Hecht Co., Hyattsville, Md., 1959 Library of Congress |
When not on TV for a press conference about Trump charges, Bragg has become famous in the art world for his aggressive campaign to repatriate stolen works. Portrait is but one entry in an extraordinary catalog. A recent press release, for example, announced the return of Nazi-looted art to families of Holocaust victims. The work of the Antiquities Trafficking Unit is impressive, though the D.A.'s press releases read like a vanity project. Must every headline begin with "D.A. Bragg"?
I was keen to see what kind of legal documents the D.A. would file in Massachusetts to take possession of stolen antiquities. But there are no filings that I have found. The Worcester Art Museum "cooperated with the investigation" according to its press release and surrendered Portrait voluntarily.
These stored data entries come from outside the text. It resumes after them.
-- ==== Sys2Proof/Laws/State.lean ====
section
/-! SUPPORT. What a plain update leaves alone, and what it writes: one lemma per update and part of the state, each by rfl. -/

namespace Sys2Proof.Machine

set_option Elab.async false
set_option linter.all false

/-! ### updRing -/

@[simp] theorem State.updRing_now (s : State) (r : Nat) (f : Ring → Ring) : (s.updRing r f).now = s.now := rfl
@[simp] theorem State.updRing_pending (s : State) (r : Nat) (f : Ring → Ring) : (s.updRing r f).pending = s.pending := rfl
@[simp] theorem State.updRing_freeCount (s : State) (r : Nat) (f : Ring → Ring) : (s.updRing r f).freeCount = s.freeCount := rfl
@[simp] theorem State.updRing_par (s : State) (r : Nat) (f : Ring → Ring) : (s.updRing r f).par = s.par := rfl
@[simp] theorem State.updRing_imgPar (s : State) (r : Nat) (f : Ring → Ring) : (s.updRing r f).imgPar = s.imgPar := rfl
@[simp] theorem State.updRing_imgQueue (s : State) (r : Nat) (f : Ring → Ring) : (s.updRing r f).imgQueue = s.imgQueue := rfl
@[simp] theorem State.updRing_cnt (s : State) (r : Nat) (f : Ring → Ring) : (s.updRing r f).cnt = s.cnt := rfl
@[simp] theorem State.updRing_hostMem (s : State) (r : Nat) (f : Ring → Ring) : (s.updRing r f).hostMem = s.hostMem := rfl
@[simp] theorem State.updRing_dram (s : State) (r : Nat) (f : Ring → Ring) : (s.updRing r f).dram = s.dram := rfl
@[simp] theorem State.updRing_flash (s : State) (r : Nat) (f : Ring → Ring) : (s.updRing r f).flash = s.flash := rfl
@[simp] theorem State.updRing_seq (s : State) (r : Nat) (f : Ring → Ring) : (s.updRing r f).seq = s.seq := rfl
@[simp] theorem State.updRing_pos (s : State) (r : Nat) (f : Ring → Ring) : (s.updRing r f).pos = s.pos := rfl
@[simp] theorem State.updRing_lamp (s : State) (r : Nat) (f : Ring → Ring) : (s.updRing r f).lamp = s.lamp := rfl
@[simp] theorem State.updRing_sen (s : State) (r : Nat) (f : Ring → Ring) : (s.updRing r f).sen = s.sen := rfl
@[simp] theorem State.updRing_cor (s : State) (r : Nat) (f : Ring → Ring) : (s.updRing r f).cor = s.cor := rfl
@[simp] theorem State.updRing_cap (s : State) (r : Nat) (f : Ring → Ring) : (s.updRing r f).cap = s.cap := rfl
@[simp] theorem State.updRing_cmp (s : State) (r : Nat) (f : Ring → Ring) : (s.updRing r f).cmp = s.cmp := rfl
@[simp] theorem State.updRing_hq (s : State) (r : Nat) (f : Ring → Ring) : (s.updRing r f).hq = s.hq := rfl
@[simp] theorem State.updRing_mot (s : State) (r : Nat) (f : Ring → Ring) : (s.updRing r f).mot = s.mot := rfl
@[simp] theorem State.updRing_aux (s : State) (r : Nat) (f : Ring → Ring) : (s.updRing r f).aux = s.aux := rfl
@[simp] theorem State.updRing_sec (s : State) (r : Nat) (f : Ring → Ring) : (s.updRing r f).sec = s.sec := rfl
@[simp] theorem State.updRing_hlt (s : State) (r : Nat) (f : Ring → Ring) : (s.updRing r f).hlt = s.hlt := rfl
@[simp] theorem State.updRing_ask (s : State) (r : Nat) (f : Ring → Ring) : (s.updRing r f).ask = s.ask := rfl
@[simp] theorem State.updRing_pwr (s : State) (r : Nat) (f : Ring → Ring) : (s.updRing r f).pwr = s.pwr := rfl

/-! ### hostWrite -/

@[simp] theorem State.hostWrite_now (s : State) (a : Nat) (bs : List Byte) : (s.hostWrite a bs).now = s.now := rfl
@[simp] theorem State.hostWrite_pending (s : State) (a : Nat) (bs : List Byte) : (s.hostWrite a bs).pending = s.pending := rfl
@[simp] theorem State.hostWrite_freeCount (s : State) (a : Nat) (bs : List Byte) : (s.hostWrite a bs).freeCount = s.freeCount := rfl
@[simp] theorem State.hostWrite_par (s : State) (a : Nat) (bs : List Byte) : (s.hostWrite a bs).par = s.par := rfl
@[simp] theorem State.hostWrite_imgPar (s : State) (a : Nat) (bs : List Byte) : (s.hostWrite a bs).imgPar = s.imgPar := rfl
@[simp] theorem State.hostWrite_imgQueue (s : State) (a : Nat) (bs : List Byte) : (s.hostWrite a bs).imgQueue = s.imgQueue := rfl
@[simp] theorem State.hostWrite_cnt (s : State) (a : Nat) (bs : List Byte) : (s.hostWrite a bs).cnt = s.cnt := rfl
@[simp] theorem State.hostWrite_dram (s : State) (a : Nat) (bs : List Byte) : (s.hostWrite a bs).dram = s.dram := rfl
@[simp] theorem State.hostWrite_flash (s : State) (a : Nat) (bs : List Byte) : (s.hostWrite a bs).flash = s.flash := rfl
@[simp] theorem State.hostWrite_host (s : State) (a : Nat) (bs : List Byte) : (s.hostWrite a bs).host = s.host := rfl
@[simp] theorem State.hostWrite_seq (s : State) (a : Nat) (bs : List Byte) : (s.hostWrite a bs).seq = s.seq := rfl
@[simp] theorem State.hostWrite_pos (s : State) (a : Nat) (bs : List Byte) : (s.hostWrite a bs).pos = s.pos := rfl
@[simp] theorem State.hostWrite_lamp (s : State) (a : Nat) (bs : List Byte) : (s.hostWrite a bs).lamp = s.lamp := rfl
@[simp] theorem State.hostWrite_sen (s : State) (a : Nat) (bs : List Byte) : (s.hostWrite a bs).sen = s.sen := rfl
@[simp] theorem State.hostWrite_cor (s : State) (a : Nat) (bs : List Byte) : (s.hostWrite a bs).cor = s.cor := rfl
@[simp] theorem State.hostWrite_cap (s : State) (a : Nat) (bs : List Byte) : (s.hostWrite a bs).cap = s.cap := rfl
@[simp] theorem State.hostWrite_cmp (s : State) (a : Nat) (bs : List Byte) : (s.hostWrite a bs).cmp = s.cmp := rfl
@[simp] theorem State.hostWrite_hq (s : State) (a : Nat) (bs : List Byte) : (s.hostWrite a bs).hq = s.hq := rfl
@[simp] theorem State.hostWrite_mot (s : State) (a : Nat) (bs : List Byte) : (s.hostWrite a bs).mot = s.mot := rfl
@[simp] theorem State.hostWrite_aux (s : State) (a : Nat) (bs : List Byte) : (s.hostWrite a bs).aux = s.aux := rfl
@[simp] theorem State.hostWrite_sec (s : State) (a : Nat) (bs : List Byte) : (s.hostWrite a bs).sec = s.sec := rfl
@[simp] theorem State.hostWrite_hlt (s : State) (a : Nat) (bs : List Byte) : (s.hostWrite a bs).hlt = s.hlt := rfl
@[simp] theorem State.hostWrite_ask (s : State) (a : Nat) (bs : List Byte) : (s.hostWrite a bs).ask = s.ask := rfl
@[simp] theorem State.hostWrite_pwr (s : State) (a : Nat) (bs : List Byte) : (s.hostWrite a bs).pwr = s.pwr := rfl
Renaissance Court, Worcester Art Museum, 2021 Peter E via Flickr CC BY-NC-SA 2.0 |
Colgate art history professor Elizabeth Marlowe doesn't buy it. A student of Bubon, the ancient Roman capital of Lycia, where the Bronze was found in Turkey, Marlowe told WGBH that the museum in 1966 "would have known ... that Hecht was 'a totally shady character'" who had been banned from Turkey, and that the Roman object came from Turkey. Professor of art crime at the John Jay College of Criminal Justice Erin Thompson told WGBH that the acquisition was "like Pablo Escobar giving you a big pile of white powder and claiming you had no suspicion it could be drugs."
Benin Bronze of a Portuguese soldier at the National Museum of Nigeria, Lagos, 2022. RJ Peltz-Steele CC BY-NC-SA 4.0 |
That statement rings true, and I don't blame the museum. To the contrary, current ethical standards are still in flux, and museums are caught in the middle. John Oliver lambasted museums in 2022. While I loved the Oliver segment and agree with his pro-repatriation stance in principle, I find the reality more complicated.
Oliver correctly recognized that statements from western institutions fretting about the security of antiquities if returned to their home countries feel cringeworthily patronizing and colonialist. Oliver highlighted the case of the Benin Bronzes. Nigeria has demanded that the British Museum return more than 900 bronze sculptures the British Empire looted from the Nigerian Kingdom of Benin in today's Edo State (not to be confused with the country of Benin). When I visited Nigeria in 2022, I saw replicas of missing pieces. I met Nigerian people who clearly felt a present and keen sense of injury in the absence of cherished artifacts that define tribal history, culture, and identity. Nigerians should be able to see and experience their own history in museums, just like people in Britain and America. Yet the vast majority of Nigerians will never have the resources to visit the British Museum.
Me and an oversized jollof rice pot at the National Museum, Lagos, 2022. Learn more at the Kitchen Butterfly. RJ Peltz-Steele CC BY-NC-SA 4.0 |
Founded in 1896, the Worcester Art Museum has plenty to see. The property houses a 12th-century French Benedictine priory, rebuilt stone by stone in 1933. The museum's 38,000-item collection includes more than 2,000 armor pieces, acquired only in 2013 and featured in rotating displays. A special exhibition from October to March, "Freedom to Say What I Please," will feature the multimedia art of activist, artist, and author Faith Ringgold.